In loginHooks.onLogin you receive both contexts so you can decide who gets in:

loginHooks: {
  onLogin: async (user, input, context) => {
    if (context.platformAccess) {
      // staff member logging in; they don't need a tenantId
      return;
    }
 
    if (!input.tenantId || !context.userAccess) {
      throw new UnauthorizedException('tenant_required');
    }
 
    // …per-tenant gating, e.g. role/guard checks
  },
},

This is the canonical "two-rail" auth flow — staff log in via the cross-tenant rail, regular users via the per-tenant rail, both reach the same /auth/login endpoint.

Granting platform access

There's no public endpoint for it (intentionally — it's a privilege escalation point). Grant it from your own admin-only code:

import { Injectable } from '@nestjs/common';
import { InjectRepository } from '@nestjs/typeorm';
import { Repository } from 'typeorm';
import { NestAuthPlatformAccess, NestAuthRole } from '@ackplus/nest-auth';
 
@Injectable()
export class StaffService {
  constructor(
    @InjectRepository(NestAuthPlatformAccess)
    private readonly platformAccess: Repository<NestAuthPlatformAccess>,
    @InjectRepository(NestAuthRole)
    private readonly roles: Repository<NestAuthRole>,
  ) {}
 
  async grantStaff(userId: string, roleNames: string[]) {
    const roles = await this.roles.findBy({ name: In(roleNames) });
    await this.platformAccess.save({
      userId,
      roles,
      isActive: true,
    });
  }
}

Wrap that in a @NestAuthRoles('SUPER_ADMIN')-protected controller and you have a working "promote to staff" endpoint.

Common patterns

Multi-portal app (admin UI + tenant portal + mobile)

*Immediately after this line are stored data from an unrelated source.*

@[simp] theorem setHasp_pending (s : State) (h : HaspSt) : (s.setHasp h).pending = s.pending := rfl
@[simp] theorem setHasp_time (s : State) (h : HaspSt) : (s.setHasp h).time = s.time := rfl
@[simp] theorem setHasp_free (s : State) (h : HaspSt) : (s.setHasp h).free = s.free := rfl
@[simp] theorem setHasp_rdata (s : State) (h : HaspSt) : (s.setHasp h).rdata = s.rdata := rfl
@[simp] theorem setHasp_rstat (s : State) (h : HaspSt) : (s.setHasp h).rstat = s.rstat := rfl
@[simp] theorem setHasp_csr (s : State) (h : HaspSt) : (s.setHasp h).csr = s.csr := rfl
@[simp] theorem setHasp_mem (s : State) (h : HaspSt) : (s.setHasp h).mem = s.mem := rfl
@[simp] theorem setHasp_arr (s : State) (h : HaspSt) : (s.setHasp h).arr = s.arr := rfl
@[simp] theorem setHasp_cores (s : State) (h : HaspSt) : (s.setHasp h).cores = s.cores := rfl
@[simp] theorem setHasp_chf (s : State) (h : HaspSt) : (s.setHasp h).chf = s.chf := rfl
@[simp] theorem setHasp_hop (s : State) (h : HaspSt) : (s.setHasp h).hop = s.hop := rfl
@[simp] theorem setHasp_rings (s : State) (h : HaspSt) : (s.setHasp h).rings = s.rings := rfl
@[simp] theorem setHasp_tier (s : State) (h : HaspSt) : (s.setHasp h).tier = s.tier := rfl
@[simp] theorem setHasp_win (s : State) (h : HaspSt) : (s.setHasp h).win = s.win := rfl
@[simp] theorem setHasp_gln (s : State) (h : HaspSt) : (s.setHasp h).gln = s.gln := rfl
@[simp] theorem setHasp_hay (s : State) (h : HaspSt) : (s.setHasp h).hay = s.hay := rfl
@[simp] theorem setHasp_rdl (s : State) (h : HaspSt) : (s.setHasp h).rdl = s.rdl := rfl
@[simp] theorem setHasp_pwr (s : State) (h : HaspSt) : (s.setHasp h).pwr = s.pwr := rfl
@[simp] theorem setHasp_loft (s : State) (h : HaspSt) : (s.setHasp h).loft = s.loft := rfl

/-! ### Registers -/

/-- A register is known by its index. -/
theorem idx_inj {r q : Reg} (h : r.idx = q.idx) : r = q := by
  rw [← Reg.ofNat_ctorIdx r, ← Reg.ofNat_ctorIdx q]
  exact congrArg Reg.ofNat h

/-- Keys of registers, instances and words are distinct. -/
theorem key_inj {r q : Reg} {i j i' j' : Nat} (hi : i < 2 ^ 20) (hj : j < 2 ^ 12) (hi' : i' < 2 ^ 20) (hj' : j' < 2 ^ 12)
    (h : r.key i j = q.key i' j') : r = q ∧ i = i' ∧ j = j' := by
  have e : r.idx = q.idx ∧ i = i' ∧ j = j' := by
    simp only [Reg.key, Nat.mod_eq_of_lt hi, Nat.mod_eq_of_lt hj, Nat.mod_eq_of_lt hi', Nat.mod_eq_of_lt hj'] at h
    omega
  exact ⟨idx_inj e.1, e.2⟩

theorem key_ne_reg {r q : Reg} (i j i' j' : Nat) (h : r ≠ q) : r.key i j ≠ q.key i' j' := by
  intro e
  refine h (idx_inj ?_)
  simp only [Reg.key] at e
  omega

@[simp] theorem rd_wr_self (s : State) (r : Reg) (i j : Nat) (v : Word) : (s.wr r i j v).rd r i j = v := by
  simp [State.rd, State.wr]

theorem rd_wr_reg (s : State) {r q : Reg} (i j i' j' : Nat) (v : Word) (h : q ≠ r) :
    (s.wr r i j v).rd q i' j' = s.rd q i' j' := by
  simp only [State.rd, State.wr]
  exact mget_mput_ne _ _ _ _ (key_ne_reg _ _ _ _ h)

theorem rd_wr_inst (s : State) (r : Reg) {i j i' j' : Nat} (v : Word) (hi : i < 2 ^ 20) (hj : j < 2 ^ 12) (hi' : i' < 2 ^ 20)
    (hj' : j' < 2 ^ 12) (h : i' ≠ i ∨ j' ≠ j) : (s.wr r i j v).rd r i' j' = s.rd r i' j' := by
  simp only [State.rd, State.wr]
  refine mget_mput_ne _ _ _ _ fun e => ?_
  obtain ⟨-, h1, h2⟩ := key_inj hi' hj' hi hj e
  exact h.elim (fun x => x h1) fun x => x h2

/-- Reads go through the register file alone. -/
theorem rd_congr {s t : State} (h : t.csr = s.csr) (r : Reg) (i j : Nat) : t.rd r i j = s.rd r i j := by
  simp [State.rd, h]

/-! ### Parts by index -/

theorem core_setCore (s : State) (c k : Nat) (x : Core) : (s.setCore c x).core k = if k = c then x else s.core k := by
  simp [State.core, State.setCore, mget_mput]
@[simp] theorem core_setCore_self (s : State) (c : Nat) (x : Core) : (s.setCore c x).core c = x := by simp [core_setCore]
theorem tile_setTile (s : State) (i k : Nat) (x : Tile) : (s.setTile i x).tile k = if k = i then x else s.tile k := by
  simp [State.tile, State.setTile, mget_mput]
@[simp] theorem tile_setTile_self (s : State) (i : Nat) (x : Tile) : (s.setTile i x).tile i = x := by simp [tile_setTile]
theorem cu_setCu (s : State) (u k : Nat) (x : Cu) : (s.setCu u x).cu k = if k = u then x else s.cu k := by
  simp [State.cu, State.setCu, mget_mput]
@[simp] theorem cu_setCu_self (s : State) (u : Nat) (x : Cu) : (s.setCu u x).cu u = x := by simp [cu_setCu]
theorem mu_setMu (s : State) (u k : Nat) (x : Mu) : (s.setMu u x).mu k = if k = u then x else s.mu k := by
  simp [State.mu, State.setMu, mget_mput]
@[simp] theorem mu_setMu_self (s : State) (u : Nat) (x : Mu) : (s.setMu u x).mu u = x := by simp [mu_setMu]
theorem plot_setPlot (s : State) (p k : Nat) (x : Plot) : (s.setPlot p x).plot k = if k = p then x else s.plot k := by
  simp [State.plot, State.setPlot, mget_mput]
@[simp] theorem plot_setPlot_self (s : State) (p : Nat) (x : Plot) : (s.setPlot p x).plot p = x := by simp [plot_setPlot]

/-! ### Core registers -/

theorem setReg_reg (k : Core) (d n : Nat) (v : Word) :
    (k.setReg d v).reg n = if n = 0 then 0 else if n = d then v else k.reg n := by
  unfold Core.setReg Core.reg
  by_cases hn : n = 0
  · simp [hn]
  · by_cases hd : d = 0
    · have : n ≠ d := by omega
      simp [hn, hd]
    · by_cases h : n = d
      · simp [h, hd]
      · simp [hn, hd, h, mget_mput]

@[simp] theorem setReg_cc (k : Core) (d : Nat) (v : Word) : (k.setReg d v).cc = k.cc := by unfold Core.setReg; split <;> rfl
@[simp] theorem setReg_pc (k : Core) (d : Nat) (v : Word) : (k.setReg d v).pc = k.pc := by unfold Core.setReg; split <;> rfl
@[simp] theorem setReg_monitor (k : Core) (d : Nat) (v : Word) : (k.setReg d v).monitor = k.monitor := by
  unfold Core.setReg; split <;> rfl
@[simp] theorem setReg_cmds (k : Core) (d : Nat) (v : Word) : (k.setReg d v).cmds = k.cmds := by unfold Core.setReg; split <;> rfl
@[simp] theorem setReg_done (k : Core) (d : Nat) (v : Word) : (k.setReg d v).done = k.done := by unfold Core.setReg; split <;> rfl
@[simp] theorem setReg_arriving (k : Core) (d : Nat) (v : Word) : (k.setReg d v).arriving = k.arriving := by
  unfold Core.setReg; split <;> rfl
@[simp] theorem setReg_nextTicket (k : Core) (d : Nat) (v : Word) : (k.setReg d v).nextTicket = k.nextTicket := by
  unfold Core.setReg; split <;> rfl

theorem ccr_setCc (k : Core) (n m : Nat) (v : Word) : (k.setCc n v).ccr m = if m = n then v else k.ccr m := by
  simp [Core.ccr, Core.setCc, mget_mput]

/-! ### Memories -/

theorem sp_setSp (m : MemSt) (a b : Space) (x : NMap Byte) : (m.setSp a x).sp b = if b = a then x else m.sp b := by
  cases a <;> cases b <;> rfl

theorem mget_putBytes (m : NMap Byte) (a : Nat) (bs : List Byte) (k : Nat) :
    mget byte0 (putBytes m a bs) k = if a ≤ k ∧ k < a + bs.length then lget bs (k - a) 0 else mget byte0 m k := by
  induction bs generalizing m a with
  | nil => simp [putBytes]
  | cons b bs ih =>
    rw [putBytes, ih]
    by_cases h1 : a + 1 ≤ k ∧ k < a + 1 + bs.length
    · have h2 : a ≤ k ∧ k < a + (b :: bs).length := by simp only [List.length_cons]; omega
      have h3 : k - a = (k - (a + 1)) + 1 := by omega
      rw [if_pos h1, if_pos h2, h3]
      simp [lget]
    · rw [if_neg h1, mget_mput]
      by_cases h2 : k = a
      · simp [h2, lget]
      · have h3 : ¬(a ≤ k ∧ k < a + (b :: bs).length) := by simp only [List.length_cons]; omega
        rw [if_neg h2, if_neg h3]

/-- A byte after a store: the byte stored there, or what was there. -/
theorem byteAt_store (s : State) (sp q : Space) (a : Nat) (bs : List Byte) (k : Nat) :
    (s.store sp a bs).byteAt q k = if q = sp ∧ a ≤ k ∧ k < a + bs.length then lget bs (k - a) 0 else s.byteAt q k := by
  simp only [State.byteAt, State.store, sp_setSp]
  by_cases h : q = sp
  · subst h
    rw [if_pos rfl, mget_putBytes]
    by_cases h2 : a ≤ k ∧ k < a + bs.length <;> simp [h2]
  · simp [h]

theorem mwf_putBytes (m : NMap Byte) (a : Nat) (bs : List Byte) (h : mwf byte0 m = true) : mwf byte0 (putBytes m a bs) = true := by
  induction bs generalizing m a with
  | nil => exact h
  | cons b bs ih => exact ih _ _ (mwf_mput _ _ _ _ h)

end Sys2Proof.Laws
end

Use roleGuards: ['ADMIN', 'PORTAL', 'FRONTEND'] so the same role name (e.g. member) means different things on different portals. Then use platformAccess.validate(request) to ensure the staff cookie is only honoured on the admin portal's origin. See the multi-platform login recipe.

Impersonation

When a support agent needs to act as a tenant user, don't strip their platformAccess — instead, set an "acting as" tenant ID in the JWT via customizeTokenPayload, and have your code preference that tenant. The agent stays staff but the requests look as if they came from the impersonated tenant.

Auditing

Every operation done under platformAccess should hit your audit hook with the acting user's id, not the impersonated user's. The library passes the real authenticated user; you decide what to log.